Since $(a_n)$ is bounded, $S$ is nonempty and bounded above. So by AoC there exists an upper bound $s=\sup S$.
Consider $s-\frac1k$ and $s+\frac1k$ where k is an arbitrary but fixed natural number. Since any number smaller than $s$ is not an upper bound of $S$, so $\exists (s'\in S)(s-\frac1k < s')$. Observe the property which forms $S$, by transtivity of $<$, $s-\frac1k$ also has the property: $s-\frac1k < a_n$ for infinitely many terms $a_n$. Apply this similar reasoning on $s+\frac1k$ we can see that $s+\frac1k \notin S$, so there are none or only finitely many terms $a_n$ satisfying $1+\frac1k < a_n$, this is the same as saying there are infinite many terms $a_n$ satisfying $a_n \ge 1+\frac1k$. Combine these two parts we get: for all $k\in N$, there are infinitely many terms of $a_n$ satisfying $s-\frac1k < a_n \le s+\frac1k$.
The last statement gave us a hint of how to build a subsequence of $(a_n)$. For every different $k\in N$, we can pick a term from infinitely many terms that satisfy that inequality. For example we can pick $a_{n_1}$ from $\{a_n : s-1<a_n<s+1\}$. After we picked $a_{n_k}$, we only need to satisfy $n_{k+1}>n_k$ to make this is indeed a subsequence, no repeatition or backward happened. (This is always can be done because for every pick we have infinitely many terms in hand)
Then we need to check whether this subsequence $(a_{n_k})$ converges to something. By intuition this should be $\sup S$. To satisfy the inequality $|a_{n_k}-s|<\epsilon$ for every $\epsilon >0$, choose $K>\frac1\epsilon$. If $k\ge K$ then $\frac1k < \epsilon$ which implies $$s-\epsilon < s-\frac1k < a_{n_k} \le s+\frac1k < s+\epsilon$$
So the B-W theorem has been proved using AoC.
The proof doesn't assume that one of the half-intervals has infinitely many terms while the other has finitely many terms; it only says that at least one of the halves has infinitely many terms, and one can be chosen arbitrarily. In fact, if $[a_n,\frac{a_n+b_n}{2}]$ and $[\frac{a_n+b_n}{2},b_n]$ both have infinitely many terms, the process used in the proof may be applied to both intervals, and thus there are at least two subsequences converging to different values. This is the case for your example of $(-1)^n$, since there are subsequences converging to both $1$ and $-1$.
Best Answer
To expand on what @DonAntonio said:
Assume there are only a finite number of sequence elements in one half of the interval. Then there must be an infinite number in the other half.
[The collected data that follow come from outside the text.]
/-- ExtendedAddAndSubtract, memory form: the source faults; the destination faults; neither does. -/
theorem witness_extended_memory :
    (∃ c, accessFault (w0.setA 0 0).cfg ((w0.setA 0 0).areg 0 - incr .b 0) Size.b.bytes .read = some c) ∧
    (accessFault (w0.setA 1 0).cfg ((w0.setA 1 0).areg 0 - incr .b 0) Size.b.bytes .read = none ∧
      ∃ c, accessFault (w0.setA 1 0).cfg (afterEa .b (.preDec 0) 1 ((w0.setA 1 0).areg 1) - incr .b 1) Size.b.bytes .read =
        some c) ∧
    accessFault w0.cfg (w0.areg 0 - incr .b 0) Size.b.bytes .read = none ∧
    accessFault w0.cfg (afterEa .b (.preDec 0) 1 (w0.areg 1) - incr .b 1) Size.b.bytes .read = none :=
  ⟨⟨.accessFault 0xFFFFFFFF 1 .read, by decide⟩, ⟨by decide, .accessFault 0xFFFFFFFF 1 .read, by decide⟩, by decide, by decide⟩

/-- NegateAndClear. -/
theorem witness_negate : Modifies (fun e => .neg .w e) .w ∧ Modifies (fun e => .negx .l e) .l ∧ Stores (fun e => .clr .b e) .b :=
  ⟨modifies_of rfl rfl, modifies_of rfl rfl, stores_of rfl rfl rfl⟩

/-- CompareAndTestWriteFlagsOnly. -/
theorem witness_compare : Reads (fun e => .cmp .b e 1) .b ∧ Reads (fun e => .cmpa .w e 1) .w ∧
    Reads (fun e => .cmpi .l 5 e) .l ∧ Reads (fun e => .tst .w e) .w := ⟨reads_of, reads_of, reads_of, reads_of⟩

/-- CmpmComparesTwoMemoryItems: the first read faults; the second does; neither does, one register included. -/
theorem witness_cmpm :
    (∃ c, accessFault (w0.setA 0 0xFFFFFF).cfg ((w0.setA 0 0xFFFFFF).areg 0) Size.b.bytes .read = some c) ∧
    (accessFault (w0.setA 0 0xFFFFFE).cfg ((w0.setA 0 0xFFFFFE).areg 0) Size.b.bytes .read = none ∧
      ∃ c, accessFault (w0.setA 0 0xFFFFFE).cfg (afterEa .b (.postInc 0) 0 ((w0.setA 0 0xFFFFFE).areg 0)) Size.b.bytes .read =
        some c) ∧
    accessFault w0.cfg (w0.areg 0) Size.b.bytes .read = none ∧
    accessFault w0.cfg (afterEa .b (.postInc 0) 1 (w0.areg 1)) Size.b.bytes .read = none :=
  ⟨⟨.accessFault 0xFFFFFF 1 .read, by decide⟩, ⟨by decide, .accessFault 0xFFFFFF 1 .read, by decide⟩, by decide, by decide⟩

/-- MultiplyWritesTheWholeProduct. -/
theorem witness_multiply : Reads (fun e => .mulu e 0) .w ∧ Reads (fun e => .muls e 0) .w := ⟨reads_of, reads_of⟩

/-- DivideWritesQuotientAndRemainder: a source that faults, a zero divisor, a quotient at the edge of the range and one
past it, unsigned and signed. -/
theorem witness_divide :
    Reads (fun e => .divu e 0) .w ∧ Reads (fun e => .divs e 0) .w ∧
    (∃ t, readEa (.divu (.imm 0) 0) .w (.imm 0) w0 = .ok (0, t)) ∧
    (∃ t, readEa (.divs (.imm 0xFFFF) 0) .w (.imm 0xFFFF) w0 = .ok (0xFFFF, t)) ∧ (0xFFFF : Word) ≠ 0 ∧
    ((0xFFFF / 1 : Nat) : Int) ≤ 0xFFFF ∧ ¬((0x10000 / 1 : Nat) : Int) ≤ 0xFFFF ∧
    (-32768 ≤ (signed 32 0xFFFF8000).tdiv (signed 16 1) ∧ (signed 32 0xFFFF8000).tdiv (signed 16 1) ≤ 32767) ∧
    ¬(-32768 ≤ (signed 32 0xFFFF8000).tdiv (signed 16 0xFFFF) ∧ (signed 32 0xFFFF8000).tdiv (signed 16 0xFFFF) ≤ 32767) ∧
    w0.cfg.divOvf = .unchanged :=
  ⟨reads_of, reads_of, ⟨_, rfl⟩, ⟨_, rfl⟩, by decide, by decide, by decide, by decide, by decide, by decide⟩

/-- SignedDivisionLaw: -7 divided by 2. -/
theorem witness_signed_division : ∃ t u v, readEa (.divs (.dreg 1) 2) .w (.dreg 1) w0 = .ok (v, t) ∧ v ≠ 0 ∧
    exec (.divs (.dreg 1) 2) w0 = .next u ∧ u.ccr.v = false ∧ u.dreg 2 = 0xFFFFFFFD :=
  ⟨_, _, _, rfl, by decide, rfl, by decide, by decide⟩

/-- OverflowIsSignedOverflow, at width 8, and the two sides of its equivalences for 0x7F + 1 and 0x80 - 1. -/
theorem witness_overflow : 0 < 8 ∧ (aluAdd (1 : Byte) 0x7F w0.ccr).2.v = true ∧ (aluSub (1 : Byte) 0x80 w0.ccr).2.v = true ∧
    (aluAdd (1 : Byte) 0x7E w0.ccr).2.v = false ∧ (aluSub (1 : Byte) 0 w0.ccr).2.c = true := by decide

/-- LogicIsBitwise. -/
theorem witness_logic :
    Reads (fun e => .andEaDn .b e 1) .b ∧ Modifies (fun e => .andDnEa .w 1 e) .w ∧ Modifies (fun e => .andi .l 5 e) .l ∧
    Reads (fun e => .orEaDn .b e 1) .b ∧ Modifies (fun e => .orDnEa .w 1 e) .w ∧ Modifies (fun e => .ori .l 5 e) .l ∧
    Modifies (fun e => .eor .w 1 e) .w ∧ Modifies (fun e => .eori .b 0xFF e) .b ∧ Modifies (fun e => .not .l e) .l :=
  ⟨reads_of, modifies_of rfl rfl, modifies_of rfl rfl, reads_of, modifies_of rfl rfl, modifies_of rfl rfl,
    modifies_of rfl rfl, modifies_of rfl rfl, modifies_of rfl rfl⟩

/-- RegisterShifts, its overflow by cases: counts 0, 1, n - 1 and n of an 8-bit operand. -/
theorem witness_shift_counts : (0 < 8 ∧ 0x80 < 2 ^ 8) ∧ (0 < 1 ∧ 1 < 8) ∧ (0 < 7 ∧ 7 < 8) ∧ 8 ≤ 8 := by decide

/-- MemoryShiftsAndRotates. -/
theorem witness_memory_shifts :
    Modifies .asrMem .w ∧ Modifies .aslMem .w ∧ Modifies .lsrMem .w ∧ Modifies .lslMem .w ∧
    Modifies .rorMem .w ∧ Modifies .rolMem .w ∧ Modifies .roxrMem .w ∧ Modifies .roxlMem .w :=
  ⟨modifies_of rfl rfl, modifies_of rfl rfl, modifies_of rfl rfl, modifies_of rfl rfl, modifies_of rfl rfl,
    modifies_of rfl rfl, modifies_of rfl rfl, modifies_of rfl rfl⟩

/-- BitInstructions, on memory and on a data register. -/
theorem witness_bits :
    Reads (fun e => .btstImm 31 e) .b ∧ Reads (fun e => .btstDn 1 e) .b ∧
    Modifies (fun e => .bchgImm 7 e) .b ∧ Modifies (fun e => .bchgDn 1 e) .b ∧ Modifies (fun e => .bclrImm 8 e) .b ∧
    Modifies (fun e => .bclrDn 1 e) .b ∧ Modifies (fun e => .bsetImm 255 e) .b ∧ Modifies (fun e => .bsetDn 1 e) .b ∧
    bitSize (.absL 0) = .b ∧ (Instr.bsetDn 0 (.dreg 0)).wf = true :=
  ⟨reads_of, reads_of, modifies_of rfl rfl, modifies_of rfl rfl, modifies_of rfl rfl, modifies_of rfl rfl,
    modifies_of rfl rfl, modifies_of rfl rfl, rfl, rfl⟩

/-- ConditionTable: 0x80 compared with 0x7F at size B, where the signed and the unsigned order differ. -/
theorem witness_condition : cmpRule 8 0x7F 0x80 ⟨false, false, false, false, false⟩ ⟨false, false, false, true, false⟩ :=
  ⟨1, by decide, by decide, by simp [OvfSub, Msb], by simp [NZ, Msb], rfl⟩

/-- DbccCountsDownAndSccStores. -/
theorem witness_dbcc : condHolds .eq w0.ccr = true ∧ condHolds .ne w0.ccr = false ∧ Stores (fun e => .scc .eq e) .b :=
  ⟨by decide, by decide, stores_of rfl rfl rfl⟩

/-- CcrInstructions. -/
theorem witness_ccr : Reads .moveToCcr .w := reads_of

/-- TrapPublishesItsRequest: the five tasks, another one, and the two cases of the text scan; an empty text too. -/
theorem witness_trap :
    (14 : Fin 16) ≠ 15 ∧ low .b ((w0.setD 0 2).dreg 0) = 2 ∧ low .b ((w0.setD 0 0xFFFFFF03).dreg 0) = 3 ∧
    low .b ((w0.setD 0 4).dreg 0) = 4 ∧ low .b ((w0.setD 0 9).dreg 0) = 9 ∧ low .b ((w0.setD 0 14).dreg 0) = 14 ∧
    low .b ((w0.setD 0 5).dreg 0) ∉ [2, 3, 4, 9, 14] ∧
    (∀ j, j < 2 → ([0xFF, 0x01] : List Byte)[j]? = some (w0.mem.read (0x2000 + j))) ∧
    (∀ b, b ∈ ([0xFF, 0x01] : List Byte) → b ≠ 0) ∧ w0.mem.read (0x2000 + 2) = 0 ∧ 0x2000 + 2 < w0.cfg.memSize ∧
    w0.mem.read (0x3000 + ([] : List Byte).length) = 0 := by decide

/-- The unterminated text: two bytes up to MEM_SIZE; and a buffer at MEM_SIZE, where nothing is in range. -/
theorem witness_trap_unterminated : let s := { w0 with cfg := { w0.cfg with memSize := 0x2002 } }
    (∀ a, 0x2000 ≤ a → a < s.cfg.memSize → s.mem.read a ≠ 0) ∧ ∀ a, 0x2002 ≤ a → a < s.cfg.memSize → s.mem.read a ≠ 0 := by
  refine ⟨fun a h1 h2 => ?_, fun a h1 h2 => absurd h1 (Nat.not_le.mpr h2)⟩
  have h2 : a < 0x2002 := h2
  obtain rfl | rfl : a = 0x2000 ∨ a = 0x2001 := by omega
  · decide
  · decide

/-- The suspended state of a kind. -/
def waiting (p : Interrupt) : State := { w0 with status := .awaitingInterrupt, pending := some p, pc := 0x1002 }

/-- AnswerCompletesTheTrap: each kind with an answer that fits and one that does not; a string of RS_MAX bytes and one of
RS_MAX + 1; a buffer that fits exactly and one whose terminator does not. -/
theorem witness_answer :
    w0.status ≠ .awaitingInterrupt ∧ (waiting .readInteger).status = .awaitingInterrupt ∧
    (waiting .readInteger).pending = some .readInteger ∧ (∀ v, Answer.empty ≠ .value v) ∧
    (waiting (.writeInteger 5)).pending = some (.writeInteger 5) ∧
    (waiting (.writeString [0x41])).pending = some (.writeString [0x41]) ∧ Answer.bytes [] ≠ .empty ∧
    (waiting (.readString 0x2010 80)).pending = some (.readString 0x2010 80) ∧
    (List.replicate 80 (0x41 : Byte)).length ≤ w0.cfg.rsMax ∧ w0.cfg.rsMax < (List.replicate 81 (0x41 : Byte)).length ∧
    accessFault w0.cfg (0xFFFFFD + BitVec.ofNat 32 0) 1 .write = none ∧
    accessFault w0.cfg (0xFFFFFD + BitVec.ofNat 32 1) 1 .write = none ∧
    accessFault w0.cfg (0xFFFFFD + BitVec.ofNat 32 2) 1 .write = some (.accessFault 0xFFFFFF 1 .write) := by
  refine ⟨by decide, rfl, rfl, ?_, rfl, rfl, ?_, rfl, by decide, by decide, by decide, by decide, by decide⟩ <;> simp

/-- FaultsArePrecise. -/
theorem witness_fault : ∃ u, exec (.trap 3) w0 = .next u ∧ u.status = .terminatedByFault ∧ w0.status ≠ .terminatedByFault :=
  ⟨_, rfl, by decide, by decide⟩

/-- FetchAndOpcodeFaults: an address that begins no instruction, an illegal opcode word, an odd address, the addresses
just below and at the end of the program. -/
theorem witness_fetch :
    w0.status = .running ∧ inIStart w0.cfg 0x1002 = false ∧
    (inIStart (core [0x4AFC] [] [] 0 []).cfg 0x1000 = true ∧
      fetchWords (core [0x4AFC] [] [] 0 []).cfg 0x1000 5 = [0x4AFC, 0x4E71] ∧
      decode [0x4AFC, 0x4E71] = .error (.illegal 0x4AFC)) ∧
    (w0.cfg.progBase.toNat % 2 = 0 ∧ (0x1001 : Long).toNat % 2 = 1) ∧ (0x0FFF : Long).toNat < w0.cfg.progBase.toNat ∧
    w0.cfg.progEnd ≤ (0x1002 : Long).toNat := by decide

/-- FetchAndOpcodeFaults, what is in ISTART: a start of two words whose successor is the last word of the program. -/
theorem witness_istart : let c := (core [0x003C, 0x0004] [] [] 0 []).cfg
    c.prog ≠ [] ∧ inIStart c 0x1000 = true ∧ c.prog[((0x1000 : Long).toNat - c.progBase.toNat) / 2]? = some 0x003C ∧
    (0x1004 : Long).toNat = (0x1000 : Long).toNat + 2 * lenOf 0x003C ∧ (0x1004 : Long).toNat < c.progEnd ∧
    inIStart c 0x1004 = true := by decide

/-- StepRunsTheDecodedInstruction, PlacedInstructionRuns, FetchStaysInsideAWellFormedProgram. -/
theorem witness_step : w0.status = .running ∧ inIStart w0.cfg w0.pc = true ∧
    decode (fetchWords w0.cfg w0.pc 5) = .ok (.nop, []) ∧ Instr.nop.wf = true ∧ wellFormedConfig w0.cfg = true := by decide

theorem witness_placed : ∀ k w, (encode Instr.nop)[k]? = some w →
    fetch16 w0.cfg (w0.pc + BitVec.ofNat 32 (2 * k)) = some w := by
  intro k w h
  match k with
  | 0 => injection h with h; subst h; decide
  | k + 1 => cases h

/-- StatusTransitions, HostErrorsAreReportedAndChangeNothing: a state in each status, an answer accepted and one
rejected. -/
theorem witness_status : State.reset.status = .terminated ∧ (raise .zeroDivide w0).status = .terminatedByFault ∧
    (waiting .readInteger).status = .awaitingInterrupt ∧ w0.status = .running ∧
    (answerInterrupt (.value 1) (waiting .readInteger)).2 = none ∧
    (answerInterrupt .empty (waiting .readInteger)).2 = some .shapeMismatch := by decide

/-- RunIsIteratedStep: a program of one NOP ends after one step. -/
theorem witness_run : ∃ t, runFuel 2 w0 = some t ∧ t.status ≠ .running := ⟨_, rfl, by decide⟩

/-- HostErrorsAreReportedAndChangeNothing, HostAccessorsReadTheState: a range of memory that ends at its last byte and one
that ends after it; an instruction start and an address that is none. -/
theorem witness_accessors : (8 ≤ 8 ∧ w0.cfg.memSize < 0xFFFFFE + 2) ∧ 0xFFFFFE + 1 ≤ w0.cfg.memSize ∧
    inIStart w0.cfg w0.pc = true ∧ inIStart w0.cfg (w0.pc + 1) = false ∧
    (∃ i rest, decode (fetchWords w0.cfg w0.pc 5) = .ok (i, rest)) :=
  ⟨by decide, by decide, by decide, by decide, _, _, rfl⟩

/-- ConditionTable: a Bcc. -/
theorem witness_bcc : (Instr.bcc .hi (.short 0xFF)).wf = true := by decide

/-- OpcodeWordsFollowTheTable, DecodeOfEncodeIsTheInstruction: an instruction of five words. -/
theorem witness_encode : (Instr.move .l (.imm 0xFFFFFFFF) (.absL 0x2000)).wf = true := by decide

/-- DecodedInstructionsAreAdmitted: accepted, illegal, and cut short. -/
theorem witness_decode : (∃ i rest, decode [0xD041, 0x1234] = .ok (i, rest)) ∧
    decode [0x4AFC] = .error (.illegal 0x4AFC) ∧ decode [0x0680, 0x0000] = .error .truncated :=
  ⟨⟨_, _, rfl⟩, by decide, by decide⟩

/-- StepKeepsTheInvariant, HostRunKeepsTheInvariant. -/
theorem witness_inv : w0.Inv ∧ ∃ t, step w0 = .next t := ⟨⟨by decide, by decide, by decide, by decide, by decide, trivial⟩, _, rfl⟩

/-- ResetHasTheInvariant; HostAccessorsReadTheState has a line in `w0`, whose parameters are well formed
(`witness_step`). -/
theorem witness_config : wellFormedConfig Config.default = true := by decide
So in the context of the proof, you pick one half (doesn't matter which one). If it already has an infinite number of the sequence elements, move on to the next step. Otherwise, the other half has an infinite number of the sequence elements, so take that one instead. All we wanted to do is prove that at least one of the halves contains an infinite sub-sequence ... done.
Doing this step repeatedly lets you get infinite sub-sequences within smaller and smaller intervals. If, for example, we then choose an element from each of the intervals we obtain in this manner, we can derive an infinite sub-sequence that converges.
The statement you were taking in your question is actually not true (that one of them has to contain a finite number of sequence elements). Consider the bounded sequence: $$a_n=(-1)^n$$
When we perform our halving process the first time (starting with $[-1,1]$), both of the resulting intervals have an infinite number of sequence elements.